Dear Alex,
Goddamn, what rainy and shitty day. It’s that kind of dark that can only arrive under a late-fall rainstorm. The sky hangs so low that you can’t see the top of the buildings downtown and fog obscures your view of the valley below. Car headlights float like specters in the mist. The blackbirds gather in the trees and make them look like twitching, hairy lollipops, like live licorice lollies. I hate licorice but I love a tree full of cackling blackbirds.
We are nearing winter. Some people would argue that the time it gets cold is winter. But it’s not winter until that special day when time between sunrise and sunset is shortest. When I was a kid, I remember coming home from school and having a scant two hours before it got dark. I loved that, the coming of the darkness. It took the day, whatever day, and made it better. Since the days of my youth were never all that great and often violent, I needed something to remove the jagged edges from life.

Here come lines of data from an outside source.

-- ==== Sys2Proof/Machine/Wire.lean ====
section
/-! DEFINITION. The wire as a receiver reads it (40_bus_transport.md R112), pin-write counts (R110) and the line
discipline (R111). No step uses this file: it is what statements about the wire are written in. -/

namespace Sys2Proof.Machine

/-- The levels of the two lines, (CLK, DIO). -/
abbrev Pair := Level × Level

/-- The pair after one pin write. -/
def Line.write (l : Line) (v : Level) (p : Pair) : Pair :=
  match l with
  | .clk => (v, p.2)
  | .dio => (p.1, v)

/-- The trace of a micro-action list from a pair: the (CLK, DIO) outputs after each pin write (R112). -/
def pinTrace : List MicroAction → Pair → List Pair
  | [], _ => []
  | .drive l v :: rest, p => l.write v p :: pinTrace rest (l.write v p)
  | .wait :: rest, p => pinTrace rest p
  | .sample :: rest, p => pinTrace rest p
  | .configPullUp _ :: rest, p => pinTrace rest p

/-- The pair a micro-action list leaves (the postconditions of R106, R107, R108). -/
def finalPair : List MicroAction → Pair → Pair
  | [], p => p
  | .drive l v :: rest, p => finalPair rest (l.write v p)
  | .wait :: rest, p => finalPair rest p
  | .sample :: rest, p => finalPair rest p
  | .configPullUp _ :: rest, p => finalPair rest p

/-- A pin write, one Drive action (00_scope.md R11). -/
def MicroAction.isPinWrite : MicroAction → Bool
  | .drive _ _ => true
  | .wait => false
  | .sample => false
  | .configPullUp _ => false

/-- A sample. -/
def MicroAction.isSample : MicroAction → Bool
  | .drive _ _ => false
  | .wait => false
  | .sample => true
  | .configPullUp _ => false

/-- How many pin writes a list makes (R110). -/
def pinWrites (q : List MicroAction) : Nat := q.countP MicroAction.isPinWrite

/-- How many samples a list takes (R110). -/
def samples (q : List MicroAction) : Nat := q.countP MicroAction.isSample

/-- The least time a list can take, pin writes × T_STEP in microseconds (R110, 70_reset_and_hazards.md R270). -/
def minMicros (q : List MicroAction) : Nat := pinWrites q * Config.tStepMicros

/-- Every pin write in the list is followed at once by a Wait (R100, 70_reset_and_hazards.md R264). -/
def writesAreDelayed : List MicroAction → Bool
  | [] => true
  | .drive _ _ :: rest =>
    match rest with
    | .wait :: _ => writesAreDelayed rest
    | _ => false
  | .wait :: rest => writesAreDelayed rest
  | .sample :: rest => writesAreDelayed rest
  | .configPullUp _ :: rest => writesAreDelayed rest

/-- The changes of DIO while CLK is high along a trace, from a pair (R111): each as the new DIO level. -/
def highChanges : List Pair → Pair → List Level
  | [], _ => []
  | q :: rest, p => if p.1 && q.1 && (p.2 != q.2) then q.2 :: highChanges rest q else highChanges rest q

/-! ### The receiver (R112) -/

/-- A receiver: the last pair seen; inside a transaction, the complete bytes and the bits of the byte under way, oldest
first; and the transactions already ended, oldest first. -/
structure Receiver where
  last   : Pair
  inside : Bool
  bytes  : List Byte
  bits   : List Bool
  done   : List (List Byte)
deriving DecidableEq, Repr

/-- A receiver that has seen only the pair `p`. -/
def Receiver.fresh (p : Pair) : Receiver := ⟨p, false, [], [], []⟩

/-- The byte of eight bits, the first one least significant (20_memory.md R53). -/
def byteOfBits (bits : List Bool) : Byte := BitVec.ofNat 8 (bits.foldr (fun b n => b.toNat + 2 * n) 0)

/-- What a receiver makes of the next pair (R112): DIO falling while CLK is high is START, DIO rising while CLK is high
is STOP, and inside a transaction each rising edge of CLK carries a bit, the ninth being the ACK slot that ends the
byte. -/
def Receiver.next (r : Receiver) (q : Pair) : Receiver :=
  if r.last.1 && q.1 then
    if r.last.2 && !q.2 then { r with last := q, inside := true, bytes := [], bits := [] }
    else if !r.last.2 && q.2 && r.inside then
      { r with last := q, inside := false, bytes := [], bits := [], done := r.done ++ [r.bytes] }
    else { r with last := q }
  else if !r.last.1 && q.1 && r.inside then
    if r.bits.length < 8 then { r with last := q, bits := r.bits ++ [q.2] }
    else { r with last := q, bytes := r.bytes ++ [byteOfBits r.bits], bits := [] }
  else { r with last := q }

/-- The transactions a trace from the pair `p` shows a receiver (R112). -/
def readTrace (p : Pair) (trace : List Pair) : List (List Byte) := (trace.foldl Receiver.next (Receiver.fresh p)).done

/-- The transactions a micro-action list puts on the wire from idle-high lines. -/
def wireTransactions (q : List MicroAction) : List (List Byte) := readTrace (true, true) (pinTrace q (true, true))

/-- What the peer pulls in the ACK slot of one byte: after the falling edge that opens the slot, after the release, and
from there to the falling edge that closes it (R112's assumption about the peer). -/
structure SlotPulls where
  opening : Bool
  release : Bool
  high    : Bool
deriving DecidableEq, Repr

/-- The bus pairs of WRITE_BYTE(b) from a pair, with the peer's pulls in its ACK slot: outside the slot the bus level is
DIO_OUT (R112, 10_state.md R28). -/
def busTraceByte (b : Byte) (k : SlotPulls) (p : Pair) : List Pair :=
  pinTrace ((wireBits b).flatMap bitSeq) p
    ++ [(false, busLevel (b.getLsbD 7) k.opening), (false, busLevel true k.release), (true, busLevel true k.high),
        (false, true)]

/-- The bus pairs of several bytes, each with its pulls; WRITE_BYTE leaves CLK low and DIO released (R108). -/
def busTraceBytes : List (Byte × SlotPulls) → Pair → List Pair
  | [], _ => []
  | (b, k) :: rest, p => busTraceByte b k p ++ busTraceBytes rest (false, true)

/-- The bus pairs of a whole transaction of at least one byte, from idle-high lines (R112). -/
def busTraceTransaction (bytes : List (Byte × SlotPulls)) : List Pair :=
  pinTrace startSeq (true, true) ++ busTraceBytes bytes (false, false) ++ pinTrace stopSeq (false, true)

end Sys2Proof.Machine
end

Before I became a cranky old bum, I invited daylight savings time. At first the change in the clock was uncomfortable. After all, why can’t whoever decides these things just pick a time? Why does it have to go back and forth twice a year? For god’s sake, give a brother a break. After late-September and into October, I spent my days getting up in the dark and then, bing, we set the clocks back and we’re getting up in the daylight again. Bummer. What kind of person wants more workday? I want less, always less. I want it good and dark at 9 a.m. and by 5 p.m.

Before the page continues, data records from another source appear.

-- ==== Sys2Proof/Laws/Run.lean ====
section
/-! SUPPORT. Runs of the machine, one step at a time, and the lines along a micro-action list. -/

namespace Sys2Proof.Machine

/-- No step: the state itself. -/
theorem run_zero (s : State) : Host.Core.run Sys2Proof.core 0 s = .next s := rfl

/-- One step of a run, in general. -/
theorem run_succ (M : Host.Core) (k : Nat) (s : M.State) :
    M.run (k + 1) s = match M.step s with
      | .next t => M.run k t
      | .fault r => .fault r
      | .refused r => .refused r := rfl

/-- A run whose first step answers a next state goes on from it. -/
theorem run_of_next {s t : State} (k : Nat) (h : step s = .next t) :
    Host.Core.run Sys2Proof.core (k + 1) s = Host.Core.run Sys2Proof.core k t := by
  have hr := run_succ Sys2Proof.core k s
  have hs : Sys2Proof.core.step s = .next t := h
  rw [hs] at hr
  exact hr

/-- A run whose first step faults faults. -/
theorem run_of_fault {s : State} {r : Fault} (k : Nat) (h : step s = .fault r) :
    Host.Core.run Sys2Proof.core (k + 1) s = .fault r := by
  have hr := run_succ Sys2Proof.core k s
  have hs : Sys2Proof.core.step s = .fault r := h
  rw [hs] at hr
  exact hr

/-- A run whose first step is refused is refused. -/
theorem run_of_refused {s : State} {r : Refusal} (k : Nat) (h : step s = .refused r) :
    Host.Core.run Sys2Proof.core (k + 1) s = .refused r := by
  have hr := run_succ Sys2Proof.core k s
  have hs : Sys2Proof.core.step s = .refused r := h
  rw [hs] at hr
  exact hr

end Sys2Proof.Machine

namespace Sys2Proof.Safety

open Sys2Proof.Machine

/-- The lines after two lists in a row. -/
theorem Lines.afterAll_append (L : Lines) (a b : List MicroAction) :
    L.afterAll (a ++ b) = (L.afterAll a).bind fun M => M.afterAll b := by
  induction a generalizing L with
  | nil => rfl
  | cons x a ih =>
    simp only [List.cons_append, Lines.afterAll]
    cases L.after x with
    | none => rfl
    | some M => exact ih M

end Sys2Proof.Safety
end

But nature always trumped the designs of the people who wanted more workday. By the beginning of November, the days became shorter and we are getting up in the dark again. It was as if we had thrown the light of day a life preserver, and it was going down anyway no matter what.

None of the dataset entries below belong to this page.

/-- Acceptance, which writes the three and reads only QUEUE and INITIALIZED, if the operation's own effect ignores them
(43_session_ops.md R190). -/
theorem ignoresAcks_accept {body : State → Out} (h : IgnoresAcks body) (p : Params) (ok : Bool) :
    IgnoresAcks (accept p ok body) := by
  intro s
  unfold accept
  rw [show (blind s).isBusy = s.isBusy from rfl, show (blind s).initialized = s.initialized from rfl]
  split_ifs
  · rfl
  · rfl
  · rfl
  · exact h.blindOut_eq rfl

theorem ignoresAcks_callDirect (first : Prim) (q : List MicroAction) : IgnoresAcks (callDirect first q) := by
  intro s
  unfold callDirect
  rw [show (blind s).isBusy = s.isBusy from rfl, ready_blind]
  split_ifs <;> rfl

theorem ignoresAcks_opInit (p : Params) (clk dio : PinId) : IgnoresAcks (opInit p clk dio) := by
  intro s
  unfold opInit
  rw [show (blind s).isBusy = s.isBusy from rfl]
  split_ifs <;> rfl

/-- No instruction reads an answer of the peer. -/
theorem ignoresAcks_exec (i : Instr) : IgnoresAcks (exec i) := by
  cases i with
  | init clk dio => exact ignoresAcks_opInit _ _ _
  | setBrightness level e => exact ignoresAcks_accept (ignoresAcks_emitLevel _ _) _ _
  | clear | showTime | showRaw => exact ignoresAcks_accept (ignoresAcks_emitRender _) _ _
  | showNumber | showText => exact ignoresAcks_accept (ignoresAcks_emitColoned _) _ _
  | setColon c => exact ignoresAcks_accept (fun _ => rfl) _ _
  | reservedReq | encDigit | encChar | encNumber | applyColon | encTime | encText => exact fun _ => rfl
  | cmdDataAuto | cmdDataFixed | cmdAddr | cmdCtrl | start | stop | writeByte | cmdData | cmdAddrData | cmdCtrlTx
  | render => exact ignoresAcks_callDirect _ _

/-! ### The sequencer and the step -/

/-- A sample's level goes into ACK_LOG alone (R109). -/
theorem ignoresAcks_perform (a : MicroAction) : IgnoresAcks (perform a) := by
  cases a with
  | drive l v =>
    refine ignoresAcks_need (get := (State.linePin · l)) (fun _ => by cases l <;> rfl) fun _ s => ?_
    rw [show (blind s).lineCfg l = s.lineCfg l by cases l <;> rfl]
    cases s.lineCfg l with
    | unconfigured => rfl
    | pullUpIO => cases l <;> rfl
  | wait => exact fun _ => rfl
  | sample => exact ignoresAcks_need (fun _ => rfl) fun _ => ignoresAcks_need (fun _ => rfl) fun _ _ => rfl
  | configPullUp l => exact ignoresAcks_need (fun _ => by cases l <;> rfl) fun _ _ => by cases l <;> rfl

/-- Completion is decided by QUEUE and the operation in progress (10_state.md R30). -/
theorem blind_settle (s : State) : blind (blind s).settle = blind s.settle := by
  unfold State.settle
  rw [show (blind s).queue = s.queue from rfl, show (blind s).opActive = s.opActive from rfl]
  split
  · split <;> rfl
  · rfl

theorem blindOut_mapNext_settle (o : Out) :
    blindOut (mapNext o State.settle) = mapNext (blindOut o) fun s => blind s.settle := by
  cases o with
  | next s => exact congrArg _ (blind_settle s).symm
  | fault | refused => rfl

theorem ignoresAcks_advance : IgnoresAcks advance := by
  intro s
  cases hq : s.queue with
  | nil => rw [advance_idle hq, advance_idle (s := blind s) hq]; rfl
  | cons a rest =>
    have hperform := ignoresAcks_perform a { s with queue := rest }
    rw [advance_cons hq, advance_cons (s := blind s) hq, blindOut_mapNext_settle, blindOut_mapNext_settle, ← hperform]
    rfl

/-- A busy block looks only at whether the presented instruction is refused (43_session_ops.md R190 steps 1 and 2). -/
theorem holdWhileBusy_blindOut (o : Out) (s : State) : holdWhileBusy (blindOut o) s = holdWhileBusy o s := by
  cases o <;> rfl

Then, into December, it didn’t matter what time we got up or came home, darkness lurked around like a cat around a bird feeder. As much as I loved the nearness of the dark, I envied those people up north. Can you imagine a day that was only five or six hours long? Suicide rates in northern countries are the highest in the world—Denmark, Norway, Finland, those kinds of places. I could never figure that out. Why kill yourself when you have all that night to look forward to?
I’m a low-light kind of guy. Sure, I like sunny days. I like to frolic and play in the sweet sunshine. But too much of that just turns me into a wreck. When I went to school in Wyoming, they would have three and four weeks in a row when the weather did not change. This was something that a true Midwesterner cannot abide. Always blue skies, a whisper of cold, dry. I was out every day flyfishing or screwing around in the woods. I took long walks around Laramie, nary a raincloud to brighten my day. I came into my office one morning and Janice, one of the other grad students, asked my why I looked so tired and on edge. “Goddamn it,” I said. “Don’t you ever have a fucking thunderstorm around here.”
I wanted to rip my eyes out. Because I like the dark, my days in Wyoming became terribly long. I’d get up at 4:30 a.m. to walk around the neighborhood or walk to campus to feel the night, see the empty streets, and see all the interesting life that occurs in the darkness. I’d stay up late, walk out Beaufort to Wyoming 287 just to get a feel for the stillness and experience the loneliness of an empty highway. I’d walk down 15thStreet past the high school and into old Laramie, where the lights in the houses guided people into bed at the end of their days. The glow from inside the houses conveyed both warmth and loneliness. A dog barking in the night a couple of streets over was and is still one of my favorite sounds. The smells of wood burning in fireplaces and the tarry smell of coal burning in furnaces filled my head with all kinds of poems.
When the short days come, I want to lay around and sleepjust like every other human. It’s a conundrum of the late fall. I want to lay about, reading books and burrowing into pillows and blankets. But rainy, crappy days get me motivated to do things outside, inside, out in the city, alone at home. I talk walks in the rain, no matter how cold it gets. I look forward to the a snowy night hushing the entire city.
Then comes winter, that time after that magical shortest day. For three months we have real cold, particularly late-January to early March. The cold brings the city in closer while it makes distances longer. Nothing is quite as near as the interior of a strange house on a cold night. Then, nothing is as far away as the end of the next block. You are never nearer to yourself than when your breath hangs in the air in a cold, still, winter night.
So, today is an omen. The best time of year has arrived and bodes only good things for us who love the darkness of day and of night. Other people see this as Christmas and New Year, conviviality and family and good times. They complain of the cold and forget that it’s the reason for all the warmth of the season. I look forward to the coming months. Dark, cold, snowy, rainy, shitty. I hate the light during this time of year and mourn when the sun shines.
I’ll get something done today and blame the darkness for it.